The more time you spend on the internet, the more you realize that almost everyone is seeking some kind of change. While some people focus on political change, others focus on personal change. Underlying both is a general dissatisfaction with the current state of things.
Social media is overflowing with advice aimed at helping people change. This advice taps into a deep feeling of discontent that is constantly lurking in the background of most people’s lives. Unfortunately, no amount of outside advice will ever bring about the kind of permanent change that most people deeply desire.
Actual change must come from within.
The Greek philosopher Aristotle argued that what separates living from non-living things is the possession of an internal principle of motion and change. The ability to move ourselves towards The Good is in our nature.

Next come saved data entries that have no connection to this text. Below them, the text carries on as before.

-- ==== Sys2Proof/Decode.lean ====
section
/-!
DEFINITION. The decoder, total on any 96 bits and any bytes, which refuses by name what R98 traps on, and the encoder
written from the same tables (R83, R91 to R98, and the encoding tables of each chapter). Three instructions have rows
that one encoding shares and a register's value tells apart when the instruction runs (MCTL R272, ACK R355, CALSET
R375): the decoder answers the first of those rows, and Machine/Fetch.lean takes the row the register names
(DEDUCED, log 5).
-/
namespace Sys2Proof

/-- Why a word is refused (R98). -/
inductive DecodeError where
  /-- Fewer than twelve bytes were given. -/
  | tooShort
  /-- A major code R96 does not assign. -/
  | unassignedOp
  /-- A function code R96 does not assign. -/
  | unassignedFn
  /-- A register field outside the values of its file (R93). -/
  | badRegister
  /-- A nonzero field that the form does not use. -/
  | nonzeroField
  /-- A reserved value in the mod field (R94, R95). -/
  | reservedMod
  /-- A modifier the instruction does not accept. -/
  | badModifier
  /-- An indexed form where it is not accepted, or with a nonzero imm40. -/
  | badIndex
  /-- An immediate or an operand outside the limits of the entry. -/
  | badImmediate
  deriving DecidableEq, Repr

/-- The fields of an instruction (R91). -/
structure Fields where
  op : BitVec 8
  fn : BitVec 8 := 0
  d : BitVec 6 := 0
  a : BitVec 6 := 0
  b : BitVec 6 := 0
  c : BitVec 6 := 0
  mod : BitVec 16 := 0
  imm : BitVec 40 := 0
  deriving DecidableEq, Repr

/-- The fields at their positions in the 96 bits (R91). -/
def Fields.unpack (w : BitVec 96) : Fields where
  op := w.extractLsb' 88 8
  fn := w.extractLsb' 80 8
  d := w.extractLsb' 74 6
  a := w.extractLsb' 68 6
  b := w.extractLsb' 62 6
  c := w.extractLsb' 56 6
  mod := w.extractLsb' 40 16
  imm := w.extractLsb' 0 40

/-- The 96 bits of a set of fields (R91). -/
def Fields.pack (f : Fields) : BitVec 96 :=
  f.op ++ (f.fn ++ (f.d ++ (f.a ++ (f.b ++ (f.c ++ (f.mod ++ f.imm))))))

-- Registers (R93)

/-- A g register field. -/
def g (x : BitVec 6) : GReg := x.toFin
/-- The field of a g register. -/
def gEnc (r : GReg) : BitVec 6 := BitVec.ofFin r
/-- An f register field, 0 to 31. -/
def fReg (x : BitVec 6) : Except DecodeError FReg :=
  if h : x.toNat < 32 then .ok ⟨x.toNat, h⟩ else .error .badRegister
/-- The field of an f register. -/
def fEnc (r : FReg) : BitVec 6 := BitVec.ofNat 6 r.val
/-- An m register field, 0 to 7. -/
def mReg (x : BitVec 6) : Except DecodeError MReg :=
  if h : x.toNat < 8 then .ok ⟨x.toNat, h⟩ else .error .badRegister
/-- The field of an m register. -/
def m8Enc (r : MReg) : BitVec 6 := BitVec.ofNat 6 r.val
/-- A k register field, 0 to 3. -/
def kReg (x : BitVec 6) : Except DecodeError KReg :=
  if h : x.toNat < 4 then .ok ⟨x.toNat, h⟩ else .error .badRegister
/-- The field of a k register. -/
def k4Enc (r : KReg) : BitVec 6 := BitVec.ofNat 6 r.val
/-- A v field: 0 to 7 for v0 to v7, 0x18 to 0x1F for the stream registers f24 to f31. -/
def vReg (x : BitVec 6) : Except DecodeError VOp :=
  if h : x.toNat < 8 then .ok (.v ⟨x.toNat, h⟩)
  else if h : x.toNat - 24 < 8 then
    if 24 ≤ x.toNat then .ok (.s ⟨x.toNat - 24, h⟩) else .error .badRegister
  else .error .badRegister
/-- The field of a v operand. -/
def vEnc : VOp → BitVec 6
  | .v n => BitVec.ofNat 6 n.val
  | .s n => BitVec.ofNat 6 (24 + n.val)

-- Codes (R37, R94, R95, R189, R196, R238)

/-- The type code (R95). -/
def Ty.code : Ty → BitVec 5
  | .i8 => 1 | .i16 => 2 | .i32 => 3 | .i64 => 4 | .n8 => 5 | .n16 => 6 | .n32 => 7 | .n64 => 8
  | .f64 => 9 | .f32 => 10 | .f16 => 11 | .bf16 => 12 | .e4m3 => 13 | .e5m2 => 14 | .e3m2 => 15
  | .e2m3 => 16 | .e2m1 => 17 | .t2 => 18 | .i4 => 19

Sometimes the failure to change is blamed on a lack of motivation or willpower. This idea is problematic because it assumes that how we act is always connected to how we feel. Genuine change requires severing the connection between what we do and what we feel, at least temporarily.
How we feel is primarily a product of who we are now. What we like and dislike, what we believe, what we value. If you want to truly change who you are and what you do everyday, then you should expect how you feel and how you act to come out of alignment at some point.
When our actions and feelings come out of alignment, change becomes difficult. This is why most people never actually change. They can’t see the value in carrying on when something feels too difficult.
This is a real problem. It is a deep problem.
A lot of money is made from the existence of this problem — from the inability of millions of people to ever overcome this problem.
Is there a solution?
The solution is not to be found in inspiration, motivation, or willpower, but in knowledge. Anything other than knowledge is too unstable to generate lasting change.
Knowledge secures truth.
Truth provides clarity.
Clarity provides purpose.
Purpose is what allows us to push through life’s difficulties and continue acting even when we feel resistance and pain.
Without knowledge, we lack clarity. Without clarity, we lack purpose. Without purpose, we cannot overcome the falsehood of our feelings.
In order to make knowledge possible, we must first look inward. We must examine and reexamine our beliefs, our values, and our worldview.
We must question ourselves.
There is no greater resistance a human being can face than the resistance they face in questioning themselves.
I like a lot the logical flow of this piece, except one point. I got a bit lost in logic here: "If you want to truly change, then you should expect how you feel and how you act to come out of alignment. [...] When our actions and feelings come out of alignment, change becomes difficult"
I think these two sentences contradict each other...or not? Maybe rephrase, or explain?